Pertama, amal terhapus. Sedekah pamer bagaikan gerakan indah tanpa ruh.

Kedua, hati menjadi sombong. Ia merasa lebih mulia daripada si miskin — padahal kekayaan hanyalah titipan Allah.

Ketiga, ibadah lain ikut rusak. Ketika riyaa’ menjadi kebiasaan, shalat, puasa, bahkan dakwah pun menjadi panggung ego.

Keempat, masyarakat menjadi rusak. Sedekah berubah dari ibadah menjadi tren citra: berlomba gengsi, bukan berlomba taqwa.

6. Menjadi Munfiq yang Murni: Solusi Islami

a. Sedekah secara diam-diam (Munfiq yang bersedekah secara diam-diam)

Rasulullah ﷺ berkata tentang tujuh golongan yang mendapat naungan Allah:

“…seorang yang bersedekah, lalu ia menyembunyikannya hingga tangan kirinya tidak mengetahui apa yang diinfakkan tangan kanannya.”
(HR. Bukhari & Muslim)

Diam-diam bukan kelemahan — justru kekuatan spiritual tertinggi.

b. Fokus kepada penerima, bukan penonton

Tanya kebutuhan mereka, bukan keinginan kita. Sedekah bukan kesempatan “memuliakan diri”, tetapi mengangkat martabat hamba Allah lainnya.

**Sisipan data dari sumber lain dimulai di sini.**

-- ==== Sys2Proof/Proofs/SessionEnds.lean ====
section
namespace Sys2Proof.Machine

/-! ## The end of a session whose hold is lost (R33, R129) -/

theorem byte_toNat (b : Byte) : byte b.toNat = b := by simp [byte]

/-- A session that ends has its burst ended, its phase timer stopped and its disturbance record ended (R129). -/
def sessionQuiet (p : Port) (s : State) : State :=
  endSlot (portSlot p) (updSession p (fun y => { y with phaseDue := none })
    (if inBurst s p = true then endBurst p (.silent false) s else s))

section
variable {s : State} {p q : Port}

theorem endSession_eq {x : RingSession} (hx : session s p = some x) (why : RingReason) (cause : Nat) :
    endSession p why cause s =
      setSession p none (postCompletion (ringEndOf s.now p x why.code cause).1 x.issuer (sessionQuiet p s)) := by
  have hnow : (sessionQuiet p s).now = s.now := by
    unfold sessionQuiet
    split <;> simp [State.now]
  unfold endSession
  simp only [hx]
  rw [← hnow]
  simp [sessionQuiet, ringEndOf, notice, detail4, byte_toNat]
  rfl

theorem sessionQuiet_queued {K : Kind → Bool} (hK : Kind.minor ≤ K) :
    Queued K s.channels (sessionQuiet p s).channels := by
  unfold sessionQuiet
  split <;> simp -implicitDefEqProofs [hK]

theorem endSession_handed {x : RingSession} (hx : session s p = some x) (why : RingReason) (cause : Nat) :
    Handed .ringEnd [ringEndOf s.now p x why.code cause] s.channels (endSession p why cause s).channels := by
  rw [endSession_eq hx]
  exact ((sessionQuiet_queued le_rfl).handed rfl).nil_trans (postCompletion_handed rfl rfl)

@[simp] theorem session_setSession_same (x : Option RingSession) : session (setSession p x s) p = x := by
  simp [session, setSession]

theorem session_setSession_other (x : Option RingSession) (h : q ≠ p) : session (setSession p x s) q = session s q := by
  simp [session, setSession, h]

theorem endBurst_session_other (x : RingState) (h : q ≠ p) : session (endBurst p x s) q = session s q := by
  have hj (u : State) : session (judgeRingFault u) q = session u q := by
    unfold judgeRingFault
    (repeat' split) <;> rfl
  have hc (k : WindowKey) (t : Time) (u : State) : session (closeWindow k t u) q = session u q := by simp [session]
  have hm (u : State) : session (unmask p u) q = session u q := by simp [session]
  rw [endBurst, hj, hm, hc]
  exact session_setSession_other _ h

theorem endSession_session (why : RingReason) (cause : Nat) :
    session (endSession p why cause s) q = if q = p then none else session s q := by
  cases hx : session s p with
  | none =>
    have hs : endSession p why cause s = s := by simp [endSession, hx]
    split
    · next h => rw [hs, h, hx]
    · rw [hs]
  | some x =>
    rw [endSession_eq hx]
    split
    · next h => rw [h, session_setSession_same]
    · next h =>
      rw [session_setSession_other _ h]
      have hend (u : State) : session (endSlot (portSlot p) u) q = session u q := by simp [session]
      have hpost (n : Notice) (c : Channel) (u : State) : session (postCompletion n c u) q = session u q := by
        simp [session]
      rw [hpost, sessionQuiet, hend, updSession, session_setSession_other _ h]
      split
      · exact endBurst_session_other _ h
      · rfl

/-- With no burst the end of a session takes no reading. -/
theorem endSession_engine (h : inBurst s p = false) (why : RingReason) (cause : Nat) :
    (endSession p why cause s).engine = s.engine := by
  unfold endSession
  simp only [h]
  split <;> simp [updSession, setSession]

/-! ### The ring unit's part in the loss of a hold -/

section
variable {f : Func} {holder : Channel}

theorem funcPort_eq_some : funcPort f = some p ↔ portFunc p = f := by
  cases f <;> cases p <;> decide

/-- The session of a port issued by the channel that loses the function's hold. -/
def losesSession (f : Func) (holder : Channel) (s : State) (p : Port) : Bool :=
  (session s p).any (fun x => decide (portFunc p = f ∧ x.issuer = holder))

theorem losesSession_of_other (h : funcPort f ≠ some p) : losesSession f holder s p = false := by
  have hp : portFunc p ≠ f := fun hp => h (funcPort_eq_some.2 hp)
  cases hx : session s p <;> simp [losesSession, hx, hp]

theorem ringLosesHold_of_port (h : funcPort f = some p) :
    ringLosesHold f holder s = if losesSession f holder s p = true then endSession p .holdLost 0 s else s := by
  have hp := funcPort_eq_some.1 h
  cases hx : session s p <;> simp [ringLosesHold, losesSession, h, hx, hp]

theorem ringLosesHold_session : session (ringLosesHold f holder s) p =
    if losesSession f holder s p = true then none else session s p := by
  cases hf : funcPort f with
  | none =>
    rw [losesSession_of_other (by simp [hf])]
    simp [ringLosesHold, hf]
  | some q =>
    rw [ringLosesHold_of_port hf]
    by_cases hp : p = q
    · subst hp
      split
      · simp [endSession_session]
      · rfl
    · rw [losesSession_of_other (p := p) (by simpa [hf] using Ne.symm hp)]
      split
      · simp [endSession_session, hp]
      · rfl

/-- What a port's session is told. -/
theorem sessionLost_eq : sessionLost f holder s = [Port.p1, Port.p2].flatMap (fun p =>
    if losesSession f holder s p = true then (session s p).toList.map (fun x => ringEndOf s.now p x 4 0) else []) := by
  unfold sessionLost losesSession
  congr 1
  funext p
  cases session s p with
  | none => rfl
  | some x => by_cases h : portFunc p = f ∧ x.issuer = holder <;> simp [Option.filter, h]

theorem ringLosesHold_handed :
    Handed .ringEnd (sessionLost f holder s) s.channels (ringLosesHold f holder s).channels := by
  have hother (q : Port) (h : funcPort f ≠ some q) := losesSession_of_other (holder := holder) (s := s) h
  cases hf : funcPort f with
  | none =>
    rw [sessionLost_eq]
    simpa [hother, hf, ringLosesHold] using Handed.refl
  | some q =>
    have hlost : sessionLost f holder s = if losesSession f holder s q = true then
        (session s q).toList.map (fun x => ringEndOf s.now q x 4 0) else [] := by
      rw [sessionLost_eq]
      cases q <;> simp [hother, hf]
    rw [hlost, ringLosesHold_of_port hf]
    split
    · next h =>
      obtain ⟨x, hx⟩ : ∃ x, session s q = some x := by
        cases hx : session s q with
        | none => simp [losesSession, hx] at h
        | some x => exact ⟨x, rfl⟩
      rw [hx]
      exact endSession_handed hx .holdLost 0
    · exact .refl

theorem inBurst_of_session {t : State} (h : session t p = session s p) : inBurst t p = inBurst s p := by
  simp [inBurst, h]

/-- Bursts only end. -/
theorem ringLosesHold_inBurst (h : inBurst s p = false) : inBurst (ringLosesHold f holder s) p = false := by
  have hs := ringLosesHold_session (f := f) (holder := holder) (s := s) (p := p)
  split at hs
  · simp [inBurst, hs]
  · rw [inBurst_of_session hs, h]

theorem ringLosesHold_engine (h : ∀ p, inBurst s p = false) : (ringLosesHold f holder s).engine = s.engine := by
  cases hf : funcPort f with
  | none => simp [ringLosesHold, hf]
  | some q =>
    rw [ringLosesHold_of_port hf]
    split
    · exact endSession_engine (h q) _ _
    · rfl

end

end

end Sys2Proof.Machine
end

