-- ==== Sys2Proof/Proofs/LoopNotices.lean ====
section
namespace Sys2Proof.Machine

/-! ## Exactly what a loop change hands (R110, R111, R116 to R118) -/

section
variable {p q : Port} {s t : State}

/-- DIGIT of an entry depends on the dial record alone (R117). -/
theorem digitOf_congr {now : Time} {e : DialEntry} {n : Nat} {x y : PhonePort} (hd : x.dial = y.dial)
    (ho : x.overflow = y.overflow) : digitOf now p e n x = digitOf now p e n y := by
  have hr : (recorded e x).overflow = (recorded e y).overflow ∧ (recorded e x).dial = (recorded e y).dial := by
    unfold recorded
    rw [hd, ho]
    split <;> simp
  simp only [digitOf, hr, hd]

/-! ### The dial record -/

/-- The DIGIT notice that an entry hands once it stands in the record (R117). -/
theorem digitNotice_entry {e : DialEntry} {n : Nat} (hp : t.port p = recorded e (s.port p)) (ht : t.channels = s.channels)
    (hn : t.now = s.now) :
    (digitNotice p false (decide (e = .flash)) (decide (24 ≤ (s.port p).dial.length)) e.code n t).channels =
      (handAll [digitOf s.now p e n (s.port p)] s).channels := by
  have hnote : (digitOf s.now p e n (s.port p)).1 = notice .digit (byte (portNum p))
      (byte (bitOf 0 false + bitOf 1 (decide (e = .flash)) + bitOf 2 (decide (24 ≤ (s.port p).dial.length)) +
        bitOf 3 (t.port p).overflow)) t.now (detail4 e.code n (t.port p).dial.length 0) := by
    have hfull : 24 ≤ (s.port p).dial.length ↔ ¬(s.port p).dial.length < 24 := by omega
    rw [hp, hn]
    cases e <;> by_cases h : (s.port p).dial.length < 24 <;> simp [digitOf, notice, detail4, bitOf, h, hfull] <;>
      exact ⟨rfl, rfl⟩
  refine Eq.trans ?_ (handAll_channels_congr ht _)
  change _ = (postSubscribed (digitOf s.now p e n (s.port p)).1 t).channels
  rw [hnote]
  rfl

theorem recordEntry_channels (e : DialEntry) (n : Nat) : (recordEntry p e n s).channels =
    (handAll (if lifelineCond s p = true then [] else [digitOf s.now p e n (s.port p)]) s).channels := by
  unfold recordEntry
  by_cases hl : lifelineCond s p = true
  · simp [hl, handAll]
  · rw [if_neg hl, if_neg hl]
    refine digitNotice_entry ?_ rfl rfl
    rw [State.updPort_port_same, recorded]
    by_cases h : (s.port p).dial.length < 24
    · simp [h]
    · simp [h, Nat.le_of_not_lt h]

theorem recordEntry_record (e : DialEntry) (n : Nat) : ((recordEntry p e n s).port p).dial =
      (if lifelineCond s p = true then s.port p else recorded e (s.port p)).dial ∧
    ((recordEntry p e n s).port p).overflow =
      (if lifelineCond s p = true then s.port p else recorded e (s.port p)).overflow := by
  unfold recordEntry recorded
  by_cases hl : lifelineCond s p = true <;> by_cases h : 24 ≤ (s.port p).dial.length
  · simp [hl]
  · simp [hl]
  · simp [hl, h, Nat.not_lt.mpr h]
  · simp [hl, h, Nat.lt_of_not_le h]

/-- What the completion of a digit hands outside the lifeline condition, and the record it leaves (R111). -/
def digitNotices (p : Port) (s : State) : List Handing :=
  if lifelineCond s p = true then [] else (digitDone s.now p (s.port p)).2

def digitRecord (p : Port) (s : State) : PhonePort :=
  if lifelineCond s p = true then s.port p else (digitDone s.now p (s.port p)).1

theorem updSup_channels (f : Supervisor → Supervisor) : (s.updSup p f).channels = s.channels := rfl

theorem completeDigit_channels : (completeDigit p s).channels = (handAll (digitNotices p s) s).channels := by
  unfold completeDigit digitNotices digitDone
  by_cases hn : (s.port p).sup.pulses = 0
  · simp [hn, handAll]
  by_cases hten : (s.port p).sup.pulses ≤ 10
  · simp only [hn, hten, if_true, if_false, updSup_channels, recordEntry_channels]
  by_cases hl : lifelineCond s p = true
  · simp [hn, hten, hl, handAll]
  · simp only [hn, hten, hl, if_false, Bool.false_eq_true, updSup_channels]
    cases ho : (s.port p).overflow <;> simp [digitNotice, dialErrorOf, handAll, notice, detail4, bitOf, ho] <;> rfl

theorem completeDigit_record : ((completeDigit p s).port p).dial = (digitRecord p s).dial ∧
    ((completeDigit p s).port p).overflow = (digitRecord p s).overflow := by
  unfold completeDigit digitRecord digitDone
  by_cases hn : (s.port p).sup.pulses = 0
  · simp [hn]
  by_cases hten : (s.port p).sup.pulses ≤ 10
  · simp [hn, hten, recordEntry_record]
  by_cases hl : lifelineCond s p = true
  · simp [hn, hten, hl]
  · simp [hn, hten, hl]

/-! ### The end of a break (R110) -/

/-- How long the break of a supervisor has lasted. -/
def breakLength (p : Port) (s : State) : Nat := (s.now - (s.port p).sup.breakStart).toNat

/-- What a flash hands: the digit that it completes, and itself (R110, R111). -/
def flashNotices (p : Port) (s : State) : List Handing :=
  digitNotices p s ++ if lifelineCond s p = true then [] else [digitOf s.now p .flash 0 (digitRecord p s)]

/-- What a release hands: HOOK, and UNPLANNED HOOK_RELEASE in the lifeline condition (R110, R118). -/
def releaseNotices (p : Port) (s : State) : List Handing :=
  hookNoteOf s.now p false (lifelineCond s p) 1 (s.port p).sup.breakStart ::
    if lifelineCond s p = true then [unplannedNoteOf s.now 2 (some p) 0] else []

/-- What the end of a break hands, by its length (R110). -/
def breakNotices (p : Port) (s : State) : List Handing :=
  let x := (s.port p).sup.breakTiming
  if breakLength p s < x.glitch * 1000 ∨ breakLength p s ≤ x.pulseMax * 1000 then []
  else if breakLength p s < x.flashMax * 1000 then flashNotices p s
  else releaseNotices p s

theorem hookNotice_eq (off : Bool) (why : HookReason) (d : Time) :
    hookNotice p off why d s = handAll [hookNoteOf s.now p off (lifelineCond s p) why.code d] s := by
  simp only [hookNotice, hookNoteOf, bitOf]
  rfl

theorem unplanned_eq (k : Unplanned) (o : Option Port) (n : Nat) :
    unplanned k o n s = handAll [unplannedNoteOf s.now k.code o n] s := rfl

theorem handAll_now (l : List Handing) : (handAll l s).now = s.now := by
  rw [handAll_eq]
  rfl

c. Perbaiki niat sebelum memberi

Ucapkan dalam hati: “Ya Allah, ini untuk-Mu, bukan untuk manusia.”
Jika muncul bisikan riyaa’, lawan dengan doa.

d. Jadikan sedekah bagian dari ibadah rutin

Bukan event tahunan lebaran, bukan proyek branding. Seperti shalat — konsisten, sunyi, penuh takwa.

7. Mengapa Sedekah Demi Pencitraan Sangat Berbahaya di Era Digital

Media sosial adalah arena besar ego. Di dalamnya, manusia berlomba terlihat “lebih baik” daripada orang lain. Amal menjadi konten, kesulitan orang menjadi objek visual, dan sedekah berubah menjadi komoditas.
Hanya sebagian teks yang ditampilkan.